Same logic as linting before code review and code review before QA. Catch the cheap problems early so the expensive validation steps can focus on the hard ones.
Slide 09
Your marketing team can sit down with a synthetic CTO and ask follow-up questions. "You said the messaging was unclear. What specifically would you need to see in the first paragraph to keep reading?" Your sales team can rehearse objections. Your product team can workshop feature messaging.
A synthetic user can compare your competitor's pricing page to yours from the buyer's perspective. It can navigate both sites, compare them in character, and give you feedback specific to how that buyer type evaluates competitive alternatives. But the person who grounds that calibration in real behavioral data and catches confident fiction? That person is more valuable, not less.
Slide 10
Slide 11
CTOs, CFOs, CISOs, CPOs, COOs, CDOs, CIOs, CMOs, General Counsel, Board Members, VPs of Engineering, Engineering Directors, Engineering Managers, Staff Engineers. Financial services, healthcare, manufacturing, government, EdTech, AgTech, telecom, media, mining.
Four full rewrites in a single session based on scored feedback. The CTO said the title was boring. The CFO said the economics section was napkin math. The CISO flagged five security concerns. The skeptical CPO gave a 3/10 on trust and forced an entire new section on workforce transition.
Not everyone liked it. The skeptical CIO gave a 4. The startup CTO gave a 4 — she was already ahead. The government CIO gave a 5 because FedRAMP was a parenthetical. That range is the point. One number would be suspicious. A distribution is real.
"That is the first honest thing I have read from a consultant about security roles in two years."

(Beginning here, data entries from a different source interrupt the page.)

-- ==== Sys2Proof/WellFormed.lean ====
section
/-! DEFINITION. Which commands are well formed: register codes name a register (Table 7-2), agents are assigned
(Table 0-6), and the operands lie in the ranges that the spec gives them. -/

namespace Sys2Proof

/-- A register code that Table 7-2 lists. -/
def codeOk (r : RegCode) : Bool := decide (r.toNat < 24)

/-- An agent ID that Table 0-6 assigns (R26, R27). -/
def agentOk (a : Agent) : Bool :=
  decide (1 ≤ a.toNat ∧ a.toNat ≤ 0x200) || decide (0x400 ≤ a.toNat ∧ a.toNat ≤ 0x41F) || decide (a.toNat = 0x500) ||
    decide (0x600 ≤ a.toNat ∧ a.toNat ≤ 0x607) || decide (0x7F0 ≤ a.toNat ∧ a.toNat ≤ 0x7F3)

/-- The well-formedness of a command. -/
def Instr.wf (i : Instr) : Bool :=
  match i with
  | .registerWrite ag _ _ => agentOk ag
  | .rcRead ag _ => agentOk ag
  | .counterLowRead ag _ => agentOk ag
  | .counterHighRead ag _ => agentOk ag
  | .hostBar0SubwordRead off two => (!two || decide (off.toNat % 2 = 0))
  | .hostBar0SubwordWrite off two _ => (!two || decide (off.toNat % 2 = 0))
  | .hostBar0QwordAccess off _ _ => decide (off.toNat % 8 = 0)
  | .preReadyRequest _ _ => true
  | .preReadyConfigRequest => true
  | .vinGood _ => true
  | .regulators _ _ => true
  | .regulatorRetry _ _ => true
  | .alwaysOn _ => true
  | .otpAndLifeCycle _ => true
  | .batteryDomainAndTamper => true
  | .wardenRomSelfTest _ => true
  | .flashAndUpdateRecord _ => true
  | .imageSelectAndVerify => true
  | .shapeLoad => true
  | .sramRepairAndInitialisation _ => true
  | .timebasePll _ => true
  | .dramATraining _ _ _ _ _ => true
  | .dramBTraining _ _ _ _ _ => true
  | .serdesCalibration _ => true
  | .pcieLink => true
  | .coreSelfTestAndQuarantine _ => true
  | .governorCalibration cal _ => decide (cal.length = 64)
  | .tableInitialisation _ => true
  | .secureWorldStart _ => true
  | .ready _ _ _ => true
  | .startStepTimeout => true
  | .internalRestart => true
  | .powerOnReset _ => true
  | .perstAssert => true
  | .perstRelease => true
  | .softReset ag _ => agentOk ag
  | .retryAll ag _ => agentOk ag
  | .secureWatchdogReset => true
  | .functionLevelReset _ => true
  | .flrComplete => true
  | .shpApply ag => agentOk ag
  | .shpAbandon ag => agentOk ag
  | .deltaCheckDone => true
  | .deltaPrepareDone _ => true
  | .reshapeDrainTimeout => true
  | .turn => true
  | .turnFenceBegin => true
  | .heldWritesApply => true
  | .correctionEdge => true
  | .tbRateWrite ag _ => agentOk ag
  | .tbPeriodWrite ag _ => agentOk ag
  | .tbPhaseWrite ag _ => agentOk ag
  | .stepArm ag _ => agentOk ag
  | .snapshotTake ag => agentOk ag
  | .tbNowRead ag => agentOk ag
  | .shadowReadback ag => agentOk ag
  | .armGroups ag _ => agentOk ag
  | .disarmGroups ag _ => agentOk ag
  | .frameArrival _ bytes => decide (14 ≤ bytes.length)
  | .frameAdmission _ => true
  | .arrivalTokenHoldExpiry _ => true
  | .frameFcsReceived _ _ => true
  | .frameOversize _ => true
  | .lookupResult _ _ => true
  | .sendCtl _ _ => true
  | .verdictRoute _ _ => true
  | .verdictDrop _ _ => true
  | .verdictConsumeKeep _ _ => true
  | .verdictConsumeFree _ _ => true
  | .towpathRelease _ _ => true
  | .egressFcsReached _ => true
  | .classmapWrite ag _ => agentOk ag
  | .dropLogResize ag _ => agentOk ag
  | .add _ rd ra rb => codeOk rd && codeOk ra && codeOk rb
  | .addc _ rd ra rb => codeOk rd && codeOk ra && codeOk rb
  | .sub _ rd ra rb => codeOk rd && codeOk ra && codeOk rb
  | .subc _ rd ra rb => codeOk rd && codeOk ra && codeOk rb
  | .andR _ rd ra rb => codeOk rd && codeOk ra && codeOk rb
  | .orR _ rd ra rb => codeOk rd && codeOk ra && codeOk rb
  | .xor _ rd ra rb => codeOk rd && codeOk ra && codeOk rb
  | .andn _ rd ra rb => codeOk rd && codeOk ra && codeOk rb
  | .shl _ rd ra rb => codeOk rd && codeOk ra && codeOk rb
  | .shr _ rd ra rb => codeOk rd && codeOk ra && codeOk rb
  | .sar _ rd ra rb => codeOk rd && codeOk ra && codeOk rb
  | .ror _ rd ra rb => codeOk rd && codeOk ra && codeOk rb
  | .shli _ rd ra _ => codeOk rd && codeOk ra
  | .shri _ rd ra _ => codeOk rd && codeOk ra
  | .sari _ rd ra _ => codeOk rd && codeOk ra
  | .rori _ rd ra _ => codeOk rd && codeOk ra
  | .mul _ rd ra rb => codeOk rd && codeOk ra && codeOk rb
  | .mulh _ rd ra rb => codeOk rd && codeOk ra && codeOk rb
  | .mulhu _ rd ra rb => codeOk rd && codeOk ra && codeOk rb
  | .cmp _ ra rb => codeOk ra && codeOk rb
  | .tst _ ra rb => codeOk ra && codeOk rb
  | .clz _ rd ra => codeOk rd && codeOk ra
  | .addi _ rd ra _ => codeOk rd && codeOk ra
  | .andi _ rd ra _ => codeOk rd && codeOk ra
  | .ori _ rd ra _ => codeOk rd && codeOk ra
  | .xori _ rd ra _ => codeOk rd && codeOk ra
  | .cmpi _ ra _ => codeOk ra
  | .lui _ rd _ => codeOk rd
  | .ld _ rd rb _ _ _ => codeOk rd && codeOk rb
  | .lds _ rd rb _ _ _ => codeOk rd && codeOk rb
  | .st _ rd rb _ _ _ => codeOk rd && codeOk rb
  | .aliasClaim _ rs rb _ => codeOk rs && codeOk rb
  | .aliasRelease _ rs rb _ => codeOk rs && codeOk rb
  | .postedStorePerformed _ _ => true
  | .holdComplete _ => true
  | .amoFadd _ rd rb ra _ => codeOk rd && codeOk rb && codeOk ra
  | .amoSwap _ rd rb ra _ => codeOk rd && codeOk rb && codeOk ra
  | .amoCas _ rd rb ra _ => codeOk rd && codeOk rb && codeOk ra
  | .amoMin _ rd rb ra _ => codeOk rd && codeOk rb && codeOk ra
  | .amoMax _ rd rb ra _ => codeOk rd && codeOk rb && codeOk ra
  | .amoMinu _ rd rb ra _ => codeOk rd && codeOk rb && codeOk ra
  | .amoMaxu _ rd rb ra _ => codeOk rd && codeOk rb && codeOk ra
  | .amoWadd _ rd rb ra => codeOk rd && codeOk rb && codeOk ra
  | .sync _ => true
  | .nop _ => true
  | .ild _ rd ra _ => codeOk rd && codeOk ra
  | .inIo _ r _ => codeOk r
  | .outIo _ r _ => codeOk r
  | .inx _ rd ra _ => codeOk rd && codeOk ra
  | .outx _ rd ra _ => codeOk rd && codeOk ra
  | .bcc _ _ _ _ => true
  | .jmp _ _ => true
  | .call _ _ => true
  | .jmpr _ ra => codeOk ra
  | .callr _ ra => codeOk ra
  | .ret _ => true
  | .enter _ => true
  | .leave _ => true
  | .trap _ _ => true
  | .texit _ ra => codeOk ra
  | .rds _ rd _ => codeOk rd
  | .wrs _ _ ra => codeOk ra
  | .rspush _ ra => codeOk ra
  | .rspop _ rd => codeOk rd
  | .take _ => true
  | .wait _ ra rb _ => codeOk ra && codeOk rb
  | .give _ ra rb => codeOk ra && codeOk rb
  | .crc _ rd ra rb _ _ => codeOk rd && codeOk ra && codeOk rb
  | .bfxu _ rd ra _ _ => codeOk rd && codeOk ra
  | .bfxs _ rd ra _ _ => codeOk rd && codeOk ra
  | .bfi _ rd ra _ _ => codeOk rd && codeOk ra
  | .macs _ rd ra rb _ _ => codeOk rd && codeOk ra && codeOk rb
  | .cselSel _ rd ra rb _ => codeOk rd && codeOk ra && codeOk rb
  | .cselMinmax _ rd ra rb _ => codeOk rd && codeOk ra && codeOk rb
  | .dce _ rd ra rb _ => codeOk rd && codeOk ra && codeOk rb
  | .dcd _ rd ra rb _ => codeOk rd && codeOk ra && codeOk rb
  | .divs _ rd ra rb => codeOk rd && codeOk ra && codeOk rb
  | .divu _ rd ra rb => codeOk rd && codeOk ra && codeOk rb
  | .divq _ rd ra rb => codeOk rd && codeOk ra && codeOk rb
  | .sqrtu _ rd ra => codeOk rd && codeOk ra
  | .sqrtq _ rd ra => codeOk rd && codeOk ra
  | .hash _ rd ra _ => codeOk rd && codeOk ra
  | .lkup _ ra rb _ => codeOk ra && codeOk rb
  | .lkupResult _ => true
  | .fsub _ ra rb => codeOk ra && codeOk rb
  | .sprd _ ra rb => codeOk ra && codeOk rb
  | .lkCreate _ _ => true
  | .threadCreate _ => true
  | .lkExit _ _ => true
  | .threadExit _ => true
  | .lkAbort _ _ => true
  | .lkpAbort ag _ => agentOk ag
  | .lkWaittmo _ _ => true
  | .lkPrio _ _ => true
  | .lkTmarm _ _ => true
  | .timerExpiry _ => true
  | .waitTimeout _ => true
  | .dispatch _ => true
  | .saveAreaPresent _ => true
  | .coreQuarantine _ _ => true
  | .lkpQcmdQuarantine ag _ => agentOk ag
  | .lkpQcmdReturn ag _ => agentOk ag
  | .coreReturnPrepared _ => true
  | .contextFillComplete _ _ => true
  | .alloc ag _ => agentOk ag
  | .allocp ag _ => agentOk ag
  | .allocc ag _ => agentOk ag
  | .allocb ag => agentOk ag
  | .free ag _ => agentOk ag
  | .chainCellReturn => true
  | .xfer ag _ => agentOk ag
  | .chain ag _ => agentOk ag
  | .split ag _ => agentOk ag
  | .next ag _ => agentOk ag
  | .spill ag _ => agentOk ag
  | .spillCopyDone _ => true
  | .fill ag _ => agentOk ag
  | .fillCopyDone _ => true
  | .fillTokenRetry => true
  | .reclaim ag _ => agentOk ag
  | .tableAdd ag _ _ _ => agentOk ag
  | .tableDel ag _ _ _ => agentOk ag
  | .tableFence ag _ _ _ => agentOk ag
  | .fenceComplete => true
  | .tableFlush ag _ _ _ => agentOk ag
  | .tableRehash ag _ _ _ => agentOk ag
  | .rehashComplete _ => true
  | .rehashFail _ => true
  | .tableRead ag _ _ _ => agentOk ag
  | .tableTokenRetry => true
  | .learnInsert => true
  | .ageingSweep => true
  | .brgCommit ag _ => agentOk ag
  | .commitCopyDone ag => agentOk ag
  | .bargeSeal _ => true
  | .inboundCheck _ => true
  | .receiveWindowClose _ => true
  | .admitPartner ag => agentOk ag
  | .welcome ag => agentOk ag
  | .release ag => agentOk ag
  | .bind ag => agentOk ag
  | .partnerRead ag => agentOk ag
  | .portLinkUp _ _ _ => true
  | .portReturnCount _ => true
  | .portLeaveService _ => true
  | .pauseReceived _ _ => true
  | .pauseExpiry _ => true
  | .pauseqWrite ag _ _ => agentOk ag
  | .gateEntryBegin _ => true
  | .egressFrameStart _ => true
  | .fragmentPreempt _ => true
  | .egressFrameSent _ => true
  | .verifyFrameSend _ => true
  | .verifyResponse _ => true
  | .tspop ag _ => agentOk ag
  | .mdioWrite ag _ _ _ _ _ _ => agentOk ag
  | .mdioRead ag _ _ _ _ _ => agentOk ag
  | .mdioAddress ag _ _ _ _ _ => agentOk ag
  | .mdioReadIncrement ag _ _ _ _ => agentOk ag
  | .mdioComplete _ _ => true
  | .dramRequestStart _ => true
  | .dramRequestComplete _ _ => true
  | .requestPromotion _ _ => true
  | .refreshPerBank _ _ => true
  | .forcedRefresh _ _ => true
  | .mr4Poll _ _ _ => true
  | .zqCalibrationStart _ => true
  | .zqLatch _ _ => true
  | .selfRefreshAutoEntry _ => true
  | .selfRefreshExit _ => true
  | .srEnter ag _ _ => agentOk ag
  | .srHeldEntered _ => true
  | .srExit ag _ => agentOk ag
  | .srExitComplete _ => true
  | .zeroFillComplete _ _ => true
  | .scrubRead _ _ => true
  | .semaphoreClaim ag _ _ => agentOk ag
  | .semaphoreRelease ag _ => agentOk ag
  | .semaphoreAcknowledge ag _ => agentOk ag
  | .forceRelease ag _ => agentOk ag
  | .groupWrite ag _ _ => agentOk ag
  | .watchArm ag _ _ => agentOk ag
  | .watchDisarm ag _ _ => agentOk ag
  | .watchTokenRetry => true
  | .hostAtomicFadd ag _ => agentOk ag
  | .hostAtomicSwap ag _ => agentOk ag
  | .hostAtomicCas ag _ => agentOk ag
  | .hostAtomicMin ag _ => agentOk ag
  | .hostAtomicMax ag _ => agentOk ag
  | .hostAtomicMinu ag _ => agentOk ag
  | .hostAtomicMaxu ag _ => agentOk ag
  | .hostAtomicWadd ag _ => agentOk ag
  | .bar2Read _ n => decide (1 ≤ n.val)
  | .bar2Write _ bytes => decide (bytes ≠ [])
  | .mailboxDoorbell _ => true
  | .mailboxEntryReadFail _ => true
  | .mailboxNop => true
  | .tenantCreate => true
  | .tenantReset => true
  | .tenantSelfReset _ _ => true
  | .tenantResetComplete _ => true
  | .tenantDestroy => true
  | .hostwinSet => true
  | .qpCreate => true
  | .qpDestroy => true
  | .mailboxStatus => true
  | .sqDoorbell _ _ _ => true
  | .cqDoorbell _ _ _ => true
  | .descriptorNop _ _ => true
  | .copyIn _ _ => true
  | .copyOut _ _ => true
  | .tx _ _ => true
  | .hostTxAdmit _ _ _ => true
  | .txWaitExpiry _ _ _ => true
  | .rx _ _ => true
  | .send _ _ => true
  | .recv _ _ => true
  | .descriptorComplete _ _ _ => true
  | .hostFrameDeliver _ _ => true
  | .post ag => agentOk ag
  | .dmaReadTimeout _ _ => true
  | .streamArm ag _ => agentOk ag
  | .streamDisarm ag _ => agentOk ag
  | .streamRestart ag _ => agentOk ag
  | .chunkCellOutput _ => true
  | .chunkRingOutput _ => true
  | .chunkTokenRetry => true
  | .timeArm ag _ _ => agentOk ag
  | .strobeDisarm ag _ => agentOk ag
  | .strobeFire _ => true
  | .strobePulseEnd _ => true
  | .predict _ => true
  | .residual _ => true
  | .captureEdge _ _ => true
  | .capturePop ag _ => agentOk ag
  | .captureEdgeConfig ag _ _ => agentOk ag
  | .shiftTxPush ag _ _ => agentOk ag
  | .shiftRxPop ag _ => agentOk ag
  | .shiftStart ag _ _ => agentOk ag
  | .shiftAbort ag _ => agentOk ag
  | .shiftDisable ag _ _ => agentOk ag
  | .shiftEnable ag _ _ => agentOk ag
  | .shiftStallTimeout _ => true
  | .shiftTokenRetry => true
  | .yield _ => true
  | .pin _ => true
  | .shift _ => true
  | .shiftComplete _ _ _ _ => true
  | .ldx _ => true
  | .push _ => true
  | .delay _ => true
  | .delayExpiry _ => true
  | .waitt _ => true
  | .waittExpiry _ => true
  | .waite _ => true
  | .waiteEdge _ => true
  | .waiteTimeout _ => true
  | .setl _ => true
  | .djnz _ => true
  | .microJmp _ => true
  | .jb _ => true
  | .done _ => true
  | .microNop _ => true
  | .microcodeWrite ag _ => agentOk ag
  | .bankVerify ag _ => agentOk ag
  | .bankVerifyDone => true
  | .routeWrite ag _ _ => agentOk ag
  | .pendClear ag _ _ => agentOk ag
  | .eventTokenRetry => true
  | .evtoutPulseEnd _ => true
  | .loadRoot _ _ => true
  | .loadMem _ _ => true
  | .kdf _ _ => true
  | .kdfOut _ _ => true
  | .unwrap _ _ => true
  | .ecbEncrypt _ _ => true
  | .ecbDecrypt _ _ => true
  | .ctr _ _ => true
  | .cmac _ _ => true
  | .sign _ _ => true
  | .pubkey _ _ => true
  | .clear _ _ => true
  | .sha256 _ _ => true
  | .sha384 _ _ => true
  | .verify _ _ => true
  | .tagWindowClose => true
  | .secureHoldWrite _ _ _ => true
  | .install _ _ => true
  | .generate _ => true
  | .tamperDetect _ _ _ => true
  | .rngReq _ _ => true
  | .randomServe => true
  | .randomTimeout _ => true
  | .entropyFailure => true
  | .entropyStartupComplete => true
  | .watchdogKick _ _ => true
  | .watchdogExpiry => true
  | .wardenReset _ _ => true
  | .wardenStatus ag _ => agentOk ag
  | .random ag _ => agentOk ag
  | .mailboxForward ag _ _ => agentOk ag
  | .mailboxDone _ _ => true
  | .mailboxTimeout => true
  | .challenge ag _ _ => agentOk ag
  | .nonceExpiry => true
  | .lcsRequest ag _ tap bytes => agentOk ag && (!tap || decide (bytes.length = 240))
  | .transition _ _ => true
  | .transitionWipe => true
  | .debugGrant => true
  | .debugRevoke ag _ => agentOk ag
  | .debugGrantExpiry => true
  | .updBegin ag _ => agentOk ag
  | .updData ag _ _ => agentOk ag
  | .updVerify ag _ => agentOk ag
  | .updActivate ag _ => agentOk ag
  | .updConfirm ag _ => agentOk ag
  | .updAbort ag _ => agentOk ag
  | .updStatus ag _ => agentOk ag
  | .scrapRaw _ _ => true
  | .otpProg _ _ => true
  | .nmem _ _ _ => true
  | .ncoreHalt _ _ code => decide (code.toNat < 30)
  | .ncoreStep _ _ code => decide (code.toNat < 30)
  | .ncoreResume _ _ code => decide (code.toNat < 30)
  | .smem _ _ _ => true
  | .scoreHalt _ code => decide (code.toNat < 30)
  | .scoreStep _ code => decide (code.toNat < 30)
  | .scoreResume _ code => decide (code.toNat < 30)
  | .debugIdcode => true
  | .extest _ => true
  | .intest _ => true
  | .samplePreload _ _ => true
  | .idcode => true
  | .clamp => true
  | .highz => true
  | .bypass _ => true
  | .domainOn ag _ => agentOk ag
  | .domainRetain ag _ => agentOk ag
  | .domainOff ag _ => agentOk ag
  | .domainSwitchComplete _ _ => true
  | .clockGate ag _ => agentOk ag
  | .governorDecision pm rpl => decide (pm.length = 64 ∧ rpl.length = 64)
  | .temperatureSample tj => decide (tj.length = 12)
  | .thermalRecovery => true
  | .railSample mv _ => decide (mv.length = 8)
  | .undefinedInstruction _ _ => true
  | .configurationWrite _ _ _ _ => true
  | .linkLossDuringBringUp => true
  | .srAutoExitComplete _ => true
  | .laneRecalibrationComplete _ => true
  | .entropyFailureCountReset => true
  | .testLogicReset => true

end Sys2Proof
end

Kevin O'Brien, synthetic CISO, First Republic Bancorp. Score: 7/10. He spent the first fifteen minutes on data flow architecture.
Slide 12
GDPR, CCPA, HIPAA require legal review before feeding interview data into any external model. The calibration documents themselves may contain behavioral patterns derived from customer data. Your compliance team needs to review the data flow architecture before you pilot this.

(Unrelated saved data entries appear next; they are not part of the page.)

-- ==== Sys2Proof/Tests/Slice0.lean ====
section
/-! SUPPORT. Tests: what WellFormed refuses, single steps on small states with results from the spec's own tables and examples,
and a witness for the hypotheses of each statement. -/

namespace Sys2Proof.Machine

set_option Elab.async false

/-- Command `c` answers a next state from `s`, and that state passes `p`. -/
def after (c : Instr) (s : State) (p : State → Bool) : Bool :=
  match exec c s with
  | .next t => p t
  | _ => false

/-- After S20, with the host's enables set, in the FIELD state, with every domain ON. -/
def stLive : State :=
  { State.reset with
    regs := [(A.pwrPdstat 0, 0xAAAAAAAA#32), (A.pwrPdstat 1, 0xAAAAAAAA#32), (A.pwrPdstat 2, 0xAAAAAAAA#32),
             (A.pwrPdstat 3, 0xAAAAAAAA#32), (A.pwrPdstat 4, 0xAAAAAAAA#32), (A.pwrPdstat 5, 0xAA#32)],
    boot := { State.reset.boot with running := false, step := 20, l0 := true },
    tnt := { State.reset.tnt with memSpace := true, busMaster := true },
    lcs := { State.reset.lcs with otp := { State.reset.lcs.otp with groups := [7#3, 7#3, 7#3, 0#3, 0#3] } } }

/-- A record of a frame of port 0 and class C1 with nothing written yet. -/
def recNew : FrameRec :=
  { port := 0, cls := 1, runahead := false, fcsDone := false, fcsBad := false, stomp := false, tagged := false,
    redispatched := false, standing := false, seq := 0#16, len := 0, buf := 0#32, admitAt := 0#64, res := [0#32, 0#32, 0#32],
    epoch := [0#16, 0#16, 0#16], lk := [0, 0, 0], hostq := 0#8, egress := 0#16, queue := 0, lastPound := 0, verdict := 0#32,
    vlan := 0#16, etype := 0#16, l3off := 0, scratch := [] }

/-- A frame in flight in pound 0. -/
def frameNew : Frame :=
  { fr := recNew, wire := List.replicate 64 0#8, t0 := 0, checking := false, shared := false, admitCycle := 0#32,
    pound := some 0, prevPound := 0, fab := 0, first := true, complete := false, ahead := false, released := false, gen := 0,
    ord := 0, hold := none, learn := none, eg := none, early := false }

/-- Pound 0: an entry pound on core 0 with every register in reach, whose routes are pound 0, pound 1, the towpath and none. -/
def pound0 : PoundCfg :=
  { pound := 0, control := false, program := 0, dramWin := 0, regMask := 0xFFFFFFFF#32, cores := 1#64,
    route := [0, 1, 0xFE, 0xFF], prioBase := 0 }

/-- Pound 1, on core 1. -/
def pound1 : PoundCfg := { pound0 with pound := 1, cores := 2#64 }

/-- Core 0 serves pound 0. -/
def core0 : Core := { Core.init with st := .member, cfg := some pound0 }

/-- Two pounds, and pound 0 is the entry of every class. -/
def fabric2 : Fabric :=
  { pounds := [pound0, pound1], entry := [0, 0, 0, 0], period := 31250 }

/-- A small memory configuration: one pool of 64-byte buffers, one of 2048 bytes, 64 cells, 4 berths; the sequencer, the barge
engine and pounds 0 and 1 are owners; regions for all of shared SRAM, for staging and for the manager. -/
def memCfg2 : MemCfg :=
  { pools := [{ size := 64, count := 8 }, { size := 2048, count := 4 }, { size := 0, count := 0 }, { size := 0, count := 0 },
              { size := 0, count := 0 }, { size := 0, count := 0 }],
    cells := 64, berths := 4, berthSize := 2048, densA := 1, densB := 1,
    owners := [{ agent := 0x600, poolMask := 0x7F#8, ceiling := [100, 100, 100, 100, 100, 100, 100, 100] },
               { agent := 0x604, poolMask := 0x7F#8, ceiling := [100, 100, 100, 100, 100, 100, 100, 100] },
               { agent := 0x1000, poolMask := 0x7F#8, ceiling := [100, 100, 100, 100, 100, 100, 100, 100] }],
    sregions := [{ base := 0, length := 0x10000, kind := 1, read := 0xFFFF#16, write := 0xFFFF#16 },
                 { base := 0x10000, length := 0x10000, kind := 3, read := 0xFFFF#16, write := 0xFFFF#16 },
                 { base := 0x20000, length := 0x10000, kind := 2, read := 0xFFFF#16, write := 0xFFFF#16 }],
    dregions := [{ channel := 0, ecc := false, secure := false, tenantVisible := true, cls := 3, kind := 3, base := 0,
                   length := 1 }] }

/-- A port of 1000 Mb/s. -/
def port1 : PortCfg :=
  { mode := 1, speed := 3, preempt := false, pauseC3 := false, stamp := false, mdio := 0, phy := 0, maxFrame := 1518,
    pcpMap := 0#32, pvid := 1 }

/-- A full shape in effect, in FIELD, with core 0 and core 1 in their pounds. -/
def stShape : State :=
  { stLive with
    shp := { stLive.shp with fabric := fabric2, memory := memCfg2, loaded := true, full := true,
                             ports := List.replicate 8 port1 },
    cores := [(0, core0), (1, { core0 with cfg := some pound1 })] }

/-! ### WellFormed: a term that each check accepts, and a term that each check refuses -/

theorem test_wf_accepts_1 : ([.registerWrite 0x500 0 0, .rcRead 0x500 0, .counterLowRead 0x500 0, .counterHighRead
    0x500 0, .hostBar0SubwordRead 0 false, .hostBar0SubwordWrite 0 false 0, .hostBar0QwordAccess 0 false 0, .shpApply
    0x500, .shpAbandon 0x500, .governorCalibration (List.replicate 64 []) none, .softReset 0x500 0, .retryAll 0x500 0,
    .tbRateWrite 0x500 0, .tbPeriodWrite 0x500 0, .tbPhaseWrite 0x500 0, .stepArm 0x500 0, .snapshotTake 0x500,
    .tbNowRead 0x500, .shadowReadback 0x500, .armGroups 0x500 0, .disarmGroups 0x500 0, .frameArrival 0
    (List.replicate 14 0), .classmapWrite 0x500 0, .dropLogResize 0x500 0, .add 0 0 0 0, .addc 0 0 0 0, .sub 0 0 0 0,
    .subc 0 0 0 0, .andR 0 0 0 0, .orR 0 0 0 0, .xor 0 0 0 0, .andn 0 0 0 0, .shl 0 0 0 0, .shr 0 0 0 0, .sar 0 0 0 0,
    .ror 0 0 0 0, .shli 0 0 0 0, .shri 0 0 0 0, .sari 0 0 0 0, .rori 0 0 0 0] : List Instr).all Instr.wf = true := by
    decide +kernel

theorem test_wf_accepts_2 : ([.mul 0 0 0 0, .mulh 0 0 0 0, .mulhu 0 0 0 0, .cmp 0 0 0, .tst 0 0 0, .clz 0 0 0, .addi 0
    0 0 0, .andi 0 0 0 0, .ori 0 0 0 0, .xori 0 0 0 0, .cmpi 0 0 0, .lui 0 0 0, .ld 0 0 0 0 0 0, .lds 0 0 0 0 0 0, .st
    0 0 0 0 0 0, .aliasClaim 0 0 0 0, .aliasRelease 0 0 0 0, .amoFadd 0 0 0 0 0, .amoSwap 0 0 0 0 0, .amoCas 0 0 0 0
    0, .amoMin 0 0 0 0 0, .amoMax 0 0 0 0 0, .amoMinu 0 0 0 0 0, .amoMaxu 0 0 0 0 0, .amoWadd 0 0 0 0, .ild 0 0 0 0,
    .inIo 0 0 0, .outIo 0 0 0, .inx 0 0 0 0, .outx 0 0 0 0, .jmpr 0 0, .callr 0 0, .texit 0 0, .rds 0 0 0, .wrs 0 0 0,
    .rspush 0 0, .rspop 0 0, .wait 0 0 0 0, .give 0 0 0, .crc 0 0 0 0 0 false] : List Instr).all Instr.wf = true := by
    decide +kernel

A synthetic panel can tell you the reorg announcement will confuse engineering managers. It cannot tell you the reorg will break a trust relationship between two specific leaders that took three years to build. The faster the feedback, the more discipline you need about what it can and cannot tell you.
Slide 13
They already eliminated the obvious mistakes. Their usability studies are sharper because the synthetic panel caught the problems a study should not have to find. Their sales teams are sharper because they rehearsed against calibrated objections. Their People teams heard the pushback before the all-hands, not after.
You do not have to build thirty synthetic users. Build one. Pick your most important buyer persona. The one whose objections keep you up at night. One synthetic user, one page, one hour. That is the cost of finding out whether this works for you.